I’d like to make helper functions that create these actions, and I tend to use arrow functions for this. If I write this:

export const addTodo1 = (text: string) => ({
    type: "ADD_TODO",
    text
});

The compiler can’t provide any help in making sure this is a valid AddTodoAction because the return type isn’t specified explicitly. I can specify the return type explicitly by doing this:

export const addTodo2: (text: string) => AddTodoAction = (text: string) => ({
    type: "ADD_TODO",
    text
})

But this requires specifying my function arguments twice, so it’s verbose and harder to read.

Is there a way I can specify the return type explicitly when using arrow notation?

I’ve thought of trying this:

export const addTodo3 = (text: string) => <AddTodoAction>({
    type: "ADD_TODO",
    text
})

In this case, the compiler now infers the return type as AddTodoAction but it’s doesn’t validate that the object I’m returning has all of the appropriate fields.

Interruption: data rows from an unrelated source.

theorem witness_RedundancyCommands :
    (∃ (s : State) (mb : Nat) (c : Cmd) (a : Nat), Due s mb 0x0600 c ∧ byteAt c.payload 0 = a ∧ a < 6 ∧ allZero (sub c.payload 1 3) = true) ∧
    (∃ (s : State) (mb : Nat) (c : Cmd) (a : Nat) (n : Nat) (ap : Nat), Due s mb 0x0601 c ∧ byteAt c.payload 0 = a ∧ a < 6 ∧ byteAt c.payload 1 = 0 ∧
        leAt c.payload 2 2 = n ∧ 1 ≤ n ∧ n ≤ 64 ∧ c.payload.length = 8 + 2 * n ∧ leAt c.payload 4 4 = ap ∧ s.dir.cfg.baked = true ∧
        (arm s.dir a).role ≠ .isolated ∧ (∀ q, q ∈ slotsOf c.payload → q ≤ 511 ∧ configured (cfg s.dir) (a * 512 + q) = true) ∧
        2 ≤ cycleDiff (BitVec.ofNat 32 ap) (cyc s.dir) ∧ cycleDiff (BitVec.ofNat 32 ap) (cyc s.dir) ≤ 65536) ∧
    (∃ (s : State) (mb : Nat) (c : Cmd) (a : Nat) (ap : Nat), Due s mb 0x0602 c ∧ byteAt c.payload 0 = a ∧ a < 6 ∧ byteAt c.payload 1 ≤ 1 ∧
        leAt c.payload 2 2 = 0 ∧ leAt c.payload 4 4 = ap ∧ s.dir.cfg.baked = true ∧
        (byteAt c.payload 1 = 1 → (arm s.dir a).role = .authority → energised (arm s.dir a).mode = true → twinShadow s.dir a = true) ∧
        2 ≤ cycleDiff (BitVec.ofNat 32 ap) (cyc s.dir) ∧ cycleDiff (BitVec.ofNat 32 ap) (cyc s.dir) ≤ 65536) ∧
    (∃ (s : State) (mb : Nat) (c : Cmd) (a : Nat) (h : _), Due s mb 0x0603 c ∧ byteAt c.payload 0 = a ∧ a < 6 ∧ allZero (sub c.payload 1 3) = true ∧
        leAt c.payload 4 4 = h ∧ s.dir.cfg.baked = true ∧ (arm s.dir a).role = .authority ∧ tget 0xFF a s.dir.sk.twinRole = 2 ∧
        ((arm s.dir a).mode = .precharge ∨ operating (arm s.dir a).mode = true) ∧ (arm s.dir a).pHandover = none ∧ (arm s.dir a).yielding = none ∧
        2 ≤ cycleDiff (BitVec.ofNat 32 h) (cyc s.dir) ∧ cycleDiff (BitVec.ofNat 32 h) (cyc s.dir) ≤ 65536) ∧
    (∃ (s : State) (mb : Nat) (c : Cmd) (a : Nat), Due s mb 0x0603 c ∧ byteAt c.payload 0 = a ∧ a < 6 ∧ (arm s.dir a).role ≠ .authority) :=
  ⟨⟨(due 0x0600 [5, 0, 0, 0]), 0, (cmdOf 0x0600 [5, 0, 0, 0]), 5, by unfold Due; decide +kernel⟩,
   ⟨(due 0x0601 [0, 0, 1, 0, 234, 3, 0, 0, 1, 0]), 0, (cmdOf 0x0601 [0, 0, 1, 0, 234, 3, 0, 0, 1, 0]), 0, 1, 1002, by unfold Due; decide +kernel⟩,
   ⟨(due 0x0602 [0, 1, 0, 0, 234, 3, 0, 0]), 0, (cmdOf 0x0602 [0, 1, 0, 0, 234, 3, 0, 0]), 0, 1002, by unfold Due; decide +kernel⟩,
   ⟨(due 0x0603 [0, 0, 0, 0, 234, 3, 0, 0] (fun d => { d with arms := [(0, { role := .authority, mode := .auto })], sk := { d.sk with twinRole := [(0, 2)] } })),
      0, (cmdOf 0x0603 [0, 0, 0, 0, 234, 3, 0, 0]), 0, 1002, by unfold Due; decide +kernel⟩,
   ⟨(due 0x0603 [5, 0, 0, 0]), 0, (cmdOf 0x0603 [5, 0, 0, 0]), 5, by unfold Due; decide +kernel⟩⟩

theorem witness_TimeCommands :
    (∃ (s : State) (mb : Nat) (c : Cmd) (tick : Nat), Due s mb 0x0700 c) ∧
    (∃ (s : State) (mb : Nat) (c : Cmd), Due s mb 0x0701 c ∧ byteAt c.payload 0 ≤ 1 ∧ allZero (sub c.payload 1 3) = true) ∧
    (∃ (s : State) (mb : Nat) (c : Cmd) (at_ : Nat), Due s mb 0x0702 c ∧ leAt c.payload 12 4 = at_ ∧ s.dir.cfg.baked = true ∧ (∀ a,
        a < 6 → offPre (arm s.dir a).mode = true) ∧ (∀ a, a < 6 → (arm s.dir a).pMode = none) ∧ s.dir.time.source ≠ .twin ∧
        fld (leAt c.payload 0 12) 47 16 ≤ 999999999 ∧ leAt c.payload 16 4 = 0 ∧ 2 ≤ cycleDiff (BitVec.ofNat 32 at_) (cyc s.dir) ∧
        cycleDiff (BitVec.ofNat 32 at_) (cyc s.dir) ≤ 65536 ∧ s.dir.time.step = none) ∧
    (∃ (s : State) (mb : Nat) (c : Cmd) (a : Nat), Due s mb 0x0702 c ∧ a < 6 ∧ offPre (arm s.dir a).mode = false) ∧
    (∃ (s : State) (mb : Nat) (c : Cmd), Due s mb 0x0703 c ∧ byteAt c.payload 0 ≤ 1 ∧ allZero (sub c.payload 1 3) = true ∧
        (dom s.dir (byteAt c.payload 0)).mode = .suspect) ∧
    (∃ (s : State) (mb : Nat) (c : Cmd), Due s mb 0x0703 c ∧ byteAt c.payload 0 ≤ 1 ∧ (dom s.dir (byteAt c.payload 0)).mode ≠ .suspect) :=
  ⟨⟨(due 0x0700 []), 0, (cmdOf 0x0700 []), 0, by unfold Due; decide +kernel⟩,
   ⟨(due 0x0701 [1, 0, 0, 0]), 0, (cmdOf 0x0701 [1, 0, 0, 0]), by unfold Due; decide +kernel⟩,
   ⟨(due 0x0702 [0, 0, 0, 0, 0, 0, 0, 0, 0, 0, 0, 0, 234, 3, 0, 0, 0, 0, 0, 0]), 0,
      (cmdOf 0x0702 [0, 0, 0, 0, 0, 0, 0, 0, 0, 0, 0, 0, 234, 3, 0, 0, 0, 0, 0, 0]), 1002, by unfold Due; decide +kernel⟩,
   ⟨(due 0x0702 [] (fun d => { d with arms := [(0, { role := .authority, mode := .auto })] })), 0, (cmdOf 0x0702 []), 0, by unfold Due; decide +kernel⟩,
   ⟨(due 0x0703 [1, 0, 0, 0] (fun d => { d with time := { d.time with domB := { d.time.domB with mode := .suspect } } })), 0,
      (cmdOf 0x0703 [1, 0, 0, 0]), by unfold Due; decide +kernel⟩,
   ⟨(due 0x0703 [0, 0, 0, 0]), 0, (cmdOf 0x0703 [0, 0, 0, 0]), by unfold Due; decide +kernel⟩⟩

theorem witness_RecorderCommands :
    (∃ (s : State) (mb : Nat) (c : Cmd), Due s mb 0x0800 c) ∧
    (∃ (s : State) (mb : Nat) (c : Cmd) (i : Nat), Due s mb 0x0801 c ∧ s.dir.rcd.mode = .stopped ∧ s.dir.cfg.baked = true ∧ firstFree s.dir = some i ∧
        drainFits s.dir = true) ∧
    (∃ (s : State) (mb : Nat) (c : Cmd), Due s mb 0x0801 c ∧ s.dir.rcd.mode ≠ .stopped) ∧
    (∃ (s : State) (mb : Nat) (c : Cmd) (i : Nat), Due s mb 0x0802 c ∧ s.dir.rcd.mode = .armed ∧ s.dir.rcd.seg = some i ∧ i < 16) ∧
    (∃ (s : State) (mb : Nat) (c : Cmd) (i : Nat), Due s mb 0x0802 c ∧ s.dir.rcd.mode = .triggered ∧ s.dir.rcd.seg = some i ∧ i < 16 ∧
        segMode s.dir i = .triggered) ∧
    (∃ (s : State) (mb : Nat) (c : Cmd), Due s mb 0x0802 c ∧ s.dir.rcd.mode = .stopped) ∧
    (∃ (s : State) (mb : Nat) (c : Cmd) (ap : Nat), Due s mb 0x0803 c ∧ leAt c.payload 0 4 = ap ∧ s.dir.cfg.baked = true ∧ s.dir.rcd.pCmd = none ∧
        2 ≤ cycleDiff (BitVec.ofNat 32 ap) (cyc s.dir) ∧ cycleDiff (BitVec.ofNat 32 ap) (cyc s.dir) ≤ 65536) ∧
    (∃ (s : State) (mb : Nat) (c : Cmd) (i : Nat), Due s mb 0x0804 c ∧ byteAt c.payload 0 = i ∧ allZero (sub c.payload 1 3) = true ∧
        i < segCount (cfg s.dir) ∧ segMode s.dir i = .closed) ∧
    (∃ (s : State) (mb : Nat) (c : Cmd) (i : Nat), Due s mb 0x0805 c ∧ byteAt c.payload 0 = i ∧ allZero (sub c.payload 1 3) = true ∧
        i < segCount (cfg s.dir) ∧ segMode s.dir i = .closed) ∧
    (∃ (s : State) (mb : Nat) (c : Cmd) (i : Nat) (n : Nat), Due s mb 0x0806 c ∧ byteAt c.payload 0 = i ∧ allZero (sub c.payload 1 3) = true ∧
        i < segCount (cfg s.dir) ∧ segMode s.dir i = .closed ∧ leAt c.payload 12 4 = n ∧ 1 ≤ n ∧ n ≤ 4064 ∧ leAt c.payload 4 8 + n ≤ segLen s.dir i) ∧
    (∃ (s : State) (mb : Nat) (c : Cmd), Due s mb 0x0807 c ∧ byteAt c.payload 0 ≤ 1 ∧ allZero (sub c.payload 1 3) = true) :=
  ⟨⟨(due 0x0800 []), 0, (cmdOf 0x0800 []), by unfold Due; decide +kernel⟩,
   ⟨(due 0x0801 []), 0, (cmdOf 0x0801 []), 0, by unfold Due; decide +kernel⟩,
   ⟨(due 0x0801 [] (fun d => { d with rcd := { d.rcd with mode := .armed } })), 0, (cmdOf 0x0801 []), by unfold Due; decide +kernel⟩,
   ⟨(due 0x0802 [] (fun d => { d with rcd := { d.rcd with mode := .armed, seg := some 15 } })), 0, (cmdOf 0x0802 []), 15, by unfold Due; decide +kernel⟩,
   ⟨(due 0x0802 [] (fun d => { d with rcd := { d.rcd with mode := .triggered, seg := some 15, segs := [(15, .triggered)] } })), 0, (cmdOf 0x0802 []), 15,
      by unfold Due; decide +kernel⟩,
   ⟨(due 0x0802 []), 0, (cmdOf 0x0802 []), by unfold Due; decide +kernel⟩,
   ⟨(due 0x0803 [234, 3, 0, 0]), 0, (cmdOf 0x0803 [234, 3, 0, 0]), 1002, by unfold Due; decide +kernel⟩,
   ⟨(due 0x0804 [0, 0, 0, 0] (fun d => { d with rcd := { d.rcd with segs := [(0, .closed)] } })), 0, (cmdOf 0x0804 [0, 0, 0, 0]), 0,
      by unfold Due; decide +kernel⟩,
   ⟨(due 0x0805 [0, 0, 0, 0] (fun d => { d with rcd := { d.rcd with segs := [(0, .closed)] } })), 0, (cmdOf 0x0805 [0, 0, 0, 0]), 0,
      by unfold Due; decide +kernel⟩,
   ⟨(due 0x0806 [0, 0, 0, 0, 0, 0, 0, 0, 0, 0, 0, 0, 1, 0, 0, 0] (fun d => { d with rcd := { d.rcd with segs := [(0, .closed)] } })), 0,
      (cmdOf 0x0806 [0, 0, 0, 0, 0, 0, 0, 0, 0, 0, 0, 0, 1, 0, 0, 0]), 0, 1, by unfold Due; decide +kernel⟩,
   ⟨(due 0x0807 [1, 0, 0, 0]), 0, (cmdOf 0x0807 [1, 0, 0, 0]), by unfold Due; decide +kernel⟩⟩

I could solve this by switching to a different function syntax:

export const addTodo4 = function(text: string): AddTodoAction {
    return {
        type: "ADD_TODO",
        text
    }
}

export function addTodo5(text: string): AddTodoAction {
    return {
        type: "ADD_TODO",
        text
    }
}

Either of these methods will cause the compiler to use the correct return type and enforce that I have set all fields appropriately, but they are also more verbose and they change the way ‘this‘ is handled in a function (which may not be an issue, I suppose.)

Is there any advice about the best way to do this?